## ABOUT THIS TASK
Only one stretch of the listing below is wanted. Begin at the line that has "none (R196). -/", stop after the line that has "cq := Fin.ofNat", and repeat every line in between exactly.

----- RECORDS SUPPLIED

-- ==== Sys2Proof/Machine/Control.lean ====
section
/-!
DEFINITION. Engine Control (chapter Engine Control and Initialization): the CONTROL operations, the Configuration Block's
validation and load, the HALT, and the register window's writes.
-/

namespace Sys2Proof.Machine

/-! ## The Configuration Block (R186, R172, R196) -/

/-- A power of two from 8 up to a limit (tests 3 to 5). -/
def ringSizeValid (limit size : Nat) : Bool :=
  [8, 16, 32, 64, 128, 256, 512, 1024, 2048, 4096].contains size && size ≤ limit

/-- Test 3, for one queue: a disabled queue's fields are not tested. -/
def QueueEntry.ringValid (e : QueueEntry) : Bool :=
  !e.enabled || (ringSizeValid 4096 e.size && e.base % 64 == 0 && e.base + 64 * e.size ≤ addressSpace &&
    e.quota ≤ 1024 && e.priority ≤ 1)

/-- Test 4, for one completion queue. -/
def CompletionEntry.ringValid (e : CompletionEntry) : Bool :=
  !e.enabled || (ringSizeValid 4096 e.size && e.base % 16 == 0 && e.base + 16 * e.size ≤ addressSpace &&
    1 ≤ e.threshold && e.threshold ≤ 255)

/-- Test 5. -/
def Block.noticeValid (b : Block) : Bool :=
  !b.noticeEnabled ||
    (ringSizeValid 1024 b.noticeSize && b.noticeBase % 32 == 0 && b.noticeBase + 32 * b.noticeSize ≤ addressSpace)

/-- Test 6, for one queue: bound to an enabled completion queue; a byte above 3 names none (R196). -/
def Block.bindingValid (b : Block) (e : QueueEntry) : Bool :=
  !e.enabled || (if h : e.cq < 4 then b.cqs[e.cq].enabled else false)

/-- Test 7, for one window (R172): a window of length 0 is valid whatever else it holds. -/
def WindowEntry.valid (e : WindowEntry) : Bool :=
  e.length == 0 || (e.base % 4096 == 0 && e.length % 4096 == 0 && e.base + e.length ≤ addressSpace &&
    e.permissions &&& 0b11111100 == 0)

/-- The tests of R186 in order: the load fault of the first that fails, or NONE. -/
def Block.loadFault (b : Block) : LoadFault :=
  if b.magic ≠ Config.blockMagic then .badMagic
  else if b.version ≠ Config.blockVersion then .badVersion
  else if !(b.queues.toList.all QueueEntry.ringValid && b.cqs.toList.all CompletionEntry.ringValid && b.noticeValid) then
    .badRing
  else if !b.queues.toList.all b.bindingValid then .badBinding
  else if !(1 ≤ b.timeout && b.windows.toList.all WindowEntry.valid) then .badWindow
  else .none

/-- A submission queue context at START (R126). -/
def QueueEntry.context (e : QueueEntry) : QueueContext :=
  { enabled := e.enabled, base := e.base, size := e.size, cq := Fin.ofNat 4 e.cq, urgent := e.priority == 1,
    mask := e.mask, authority := e.authority, quota := e.quota, holdWhenFull := e.holdWhenFull, head := 0, tail := 0,
    state := if e.enabled then .active else .disabled, hold := none }

/-- A completion queue context at START (R150). -/
def CompletionEntry.context (e : CompletionEntry) : CompletionContext :=
  { enabled := e.enabled, base := e.base, size := e.size, threshold := e.threshold, holdoff := e.holdoff, tail := 0,
    head := 0, phase := true, reserved := 0, unsignalled := 0, timer := none }

/-- A window as loaded (R171). -/
def WindowEntry.window (e : WindowEntry) : MemoryWindow :=
  { base := e.base, length := e.length, allowRead := e.permissions.getLsbD 0, allowWrite := e.permissions.getLsbD 1 }

/-- The notice ring context at START (R160). -/
def Block.ring (b : Block) : NoticeRing :=
  { NoticeRing.reset with enabled := b.noticeEnabled, base := b.noticeBase, size := b.noticeSize }

namespace Part

/-- A refused CONTROL write changes nothing but the last refused operation (R183). -/
def refuseControl (p : Part) (operation : LastRefused) : Part := p.modEngine fun e => { e with lastRefused := operation }

/-! ## START and the load (R185 to R188) -/

/-- R169: at a START accepted in HALTED the unissued items and the pending notices are discarded, and a write in flight is
abandoned; the pair that an abandoned notice write took is kept for a load that fails. -/
def abandonPosting (p : Part) : Part :=
  let inFlight := p.monitor.posting.isSome && !p.posting.abandoned
  p.modPosting fun u => { u with
    writeList := []
    ring := { u.ring with pending := [] }
    abandoned := u.abandoned || inFlight
    restore := if inFlight then u.taken else none
    taken := none }

/-- The Configuration Block read at the configuration base, exempt from the window check (R174). -/
def requestBlock (p : Part) : Part :=
  p.modMonitor fun m => { m with
    block := some { purpose := .blockRead, address := p.engine.configBase.toNat, length := 384, timer := 0,
                    limit := Config.blockTimeout, data := [] } }

/-- Whether START is accepted (R183). -/
def startAccepted (p : Part) : Bool := p.engine.state == .off || p.engine.state == .halted

/-- START (R183, R185). -/
def controlStart (p : Part) : Part :=
  if p.startAccepted then
    let stopped := if p.engine.state = .halted then p.abandonPosting else p
    (stopped.modEngine fun e => { e with state := .loading, loadFault := .none, lastRefused := .none }).requestBlock
  else p.refuseControl .start

/-- The Configuration Block read is over. -/
def endBlockRead (p : Part) : Part := p.modMonitor fun m => { m with block := none }

/-- R169: after a failed load the sequence number and the losses that an abandoned notice write took are given back. -/
def giveBack (r : NoticeRing) : Option (Nat × Nat) → NoticeRing
  | none => r
  | some (sequence, lost) => { r with sequence := sequence, lost := min Config.lostLimit (r.lost + lost) }

/-- R188: a failed load. -/
def loadFailed (p : Part) (fault : LoadFault) : Part :=
  ((p.endBlockRead.modPosting fun u => { u with ring := giveBack u.ring u.restore, restore := none }).modEngine fun e =>
    { e with state := .halted, loadFault := fault }).setCause engineCause

/-- The channels forced by Engine Control are unforced (R187 part 4). -/
def unforceEngine (p : Part) : Part := (List.finRange 32).foldl (fun p c => p.unforceChannel .engine c) p

/-- R187: a valid block is loaded. -/
def loadBlock (p : Part) (b : Block) : Part :=
  let p := p.modMonitor fun m => { m with windows := b.windows.map WindowEntry.window, timeout := b.timeout }
  let p := p.modCommand fun u =>
    { u with queues := b.queues.map QueueEntry.context, path := .free, urgentPointer := 7, normalPointer := 7 }
  let p := p.modPosting fun u =>
    { u with cqs := b.cqs.map CompletionEntry.context, ring := b.ring, writeList := [], restore := none }
  p.unforceEngine.modEngine fun e => { e with state := .running }

/-- CONFIGURATION BLOCK ARRIVES: all 384 bytes of the read in flight (R175, R186 to R188). -/
def configurationBlockArrives (data : List Byte) (p : Part) : Option Part :=
  if p.monitor.block.isSome && data.length == 384 then
    let b := readBlock data
    match b.loadFault with
    | .none => some (p.endBlockRead.loadBlock b)
    | fault => some (p.loadFailed fault)
  else none

/-! ## HALT (R189) -/

/-- R189 part 2, one queue: the parked command of a HOLDING queue is completed HALTED, and the queue enters ACTIVE. -/
def haltQueue (p : Part) (q : Fin 8) : Part :=
  match (p.queue q).state, (p.queue q).hold with
  | .holding, some held => (p.completeHeld q held .halted 0).modQueue q fun x => { x with state := .active }
  | _, _ => p

/-- R189 parts 1 and 3: the read of the command path is marked discarded. -/
def discardRead (p : Part) : Part := p.setPath (discardPath p.command.path)

/-- R189 part 3: the SCHEDULE LIST whose step list is being read is completed HALTED. -/
def haltList (p : Part) : Part :=
  match p.command.path with
  | .list q h false => p.complete q h .halted 0
  | _ => p

/-- R189: the parts of an accepted HALT in order. -/
def halt (p : Part) : Part :=
  let p := p.modEngine fun e => { e with state := .halting, lastRefused := .none }
  let p := ((List.finRange 8).foldl (fun p q => p.haltQueue q) p).haltList.discardRead
  let p := p.dropOn (List.finRange 32) (fun _ => true) .halted
  (p.offerAll .halt).takeOver

/-- HALT (R183, R189). -/
def controlHalt (p : Part) : Part := if p.engine.state = .running then p.halt else p.refuseControl .halt

/-! ## The register window (R182, R183, R195) -/

/-- A CONTROL write: 1 START, 2 HALT, 3 SOFT RESET, any other code refused as UNKNOWN. -/
def controlWrite (operation : BitVec 4) (p : Part) : Part :=
  match operation.toNat with
  | 1 => p.controlStart
  | 2 => p.controlHalt
  | 3 => p.softReset
  | _ => p.refuseControl .unknown

/-- A NOTIFY write: 1 POST TAIL, 2 CONSUME, 3 RESET QUEUE, any other code rejected. -/
def notifyWrite (operation target : BitVec 4) (index : BitVec 16) (p : Part) : Part :=
  match operation.toNat with
  | 1 => p.postTail target index
  | 2 => p.consume target index
  | 3 => p.resetQueue target
  | _ => p.rejectNotify

/-- CONFIG BASE LOW: the six lowest bits are ignored. -/
def writeBaseLow (p : Part) (value : BitVec 32) : Part :=
  p.modEngine fun e => { e with configBase := (e.configBase.extractLsb' 32 32) ++ (value &&& 0xFFFFFFC0) }

/-- CONFIG BASE HIGH. -/
def writeBaseHigh (p : Part) (value : BitVec 32) : Part :=
  p.modEngine fun e => { e with configBase := value ++ (e.configBase.extractLsb' 0 32) }

/-- A write to the register at an offset (R195). IDENT, STATE and offsets that hold no register ignore it (log 13). -/
def registerWrite (offset : BitVec 8) (value : BitVec 32) (p : Part) : Part :=
  match offset.toNat with
  | 0x04 => p.controlWrite (value.extractLsb' 0 4)
  | 0x08 => p.writeBaseLow value
  | 0x0C => p.writeBaseHigh value
  | 0x10 => p.notifyWrite (value.extractLsb' 28 4) (value.extractLsb' 24 4) (value.extractLsb' 0 16)
  | 0x18 => p.intCauseWrite value
  | 0x1C => p.intEnableWrite value
  | _ => p

/-! ## The ends of accesses in a fault (R176 to R178) -/

/-- The owner of the command path's read: the Command Unit's record fetch or the Step Scheduler's list read. -/
def readOwner : CommandPath → Option AccessOwner
  | .free => none
  | .fetch _ _ => some .commandUnit
  | .list _ _ _ => some .stepScheduler

/-- The access of an owner that is in flight. -/
def accessOf (p : Part) (owner : AccessOwner) : Option Access :=
  match owner with
  | .commandUnit | .stepScheduler => if readOwner p.command.path = some owner then p.monitor.command else none
  | .postingUnit => p.monitor.posting
  | .engineControl => p.monitor.block

/-- An access in flight ends in a fault, which its owner takes (R178). -/
def accessFault (p : Part) (owner : AccessOwner) (a : Access) (f : AccessFault) : Part :=
  match owner with
  | .commandUnit | .stepScheduler => p.commandReadFault f
  | .postingUnit => p.writeFault a f
  | .engineControl => p.loadFailed (if f = .busError then .blockBusError else .blockTimeout)

/-- ACCESS TIMEOUT: taken when the timer of the owner's access has reached its limit (R176). -/
def accessTimeout (owner : AccessOwner) (p : Part) : Option Part :=
  match p.accessOf owner with
  | none => none
  | some a => if a.limit ≤ a.timer then some (p.accessFault owner a .timeout) else none

/-- BUS ERROR RESPONSE: the answer to the owner's access carries a bus error (R177). -/
def busErrorResponse (owner : AccessOwner) (p : Part) : Option Part :=
  match p.accessOf owner with
  | none => none
  | some a => some (p.accessFault owner a .busError)

/-- LATE ANSWER: an answer that names an access no longer in flight is discarded (R177). -/
def lateAnswer (p : Part) : Part := p

/-- RESETN NEGATED: the part begins as the hard reset left it (R181). -/
def resetnNegated (p : Part) : Part := { p with resetAsserted := false }

end Part

end Sys2Proof.Machine
end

----------

## WORKED SOLUTION
/-- Test 6, for one queue: bound to an enabled completion queue; a byte above 3 names none (R196). -/
def Block.bindingValid (b : Block) (e : QueueEntry) : Bool :=
  !e.enabled || (if h : e.cq < 4 then b.cqs[e.cq].enabled else false)

/-- Test 7, for one window (R172): a window of length 0 is valid whatever else it holds. -/
def WindowEntry.valid (e : WindowEntry) : Bool :=
  e.length == 0 || (e.base % 4096 == 0 && e.length % 4096 == 0 && e.base + e.length ≤ addressSpace &&
    e.permissions &&& 0b11111100 == 0)

/-- The tests of R186 in order: the load fault of the first that fails, or NONE. -/
def Block.loadFault (b : Block) : LoadFault :=
  if b.magic ≠ Config.blockMagic then .badMagic
  else if b.version ≠ Config.blockVersion then .badVersion
  else if !(b.queues.toList.all QueueEntry.ringValid && b.cqs.toList.all CompletionEntry.ringValid && b.noticeValid) then
    .badRing
  else if !b.queues.toList.all b.bindingValid then .badBinding
  else if !(1 ≤ b.timeout && b.windows.toList.all WindowEntry.valid) then .badWindow
  else .none

/-- A submission queue context at START (R126). -/
def QueueEntry.context (e : QueueEntry) : QueueContext :=
  { enabled := e.enabled, base := e.base, size := e.size, cq := Fin.ofNat 4 e.cq, urgent := e.priority == 1,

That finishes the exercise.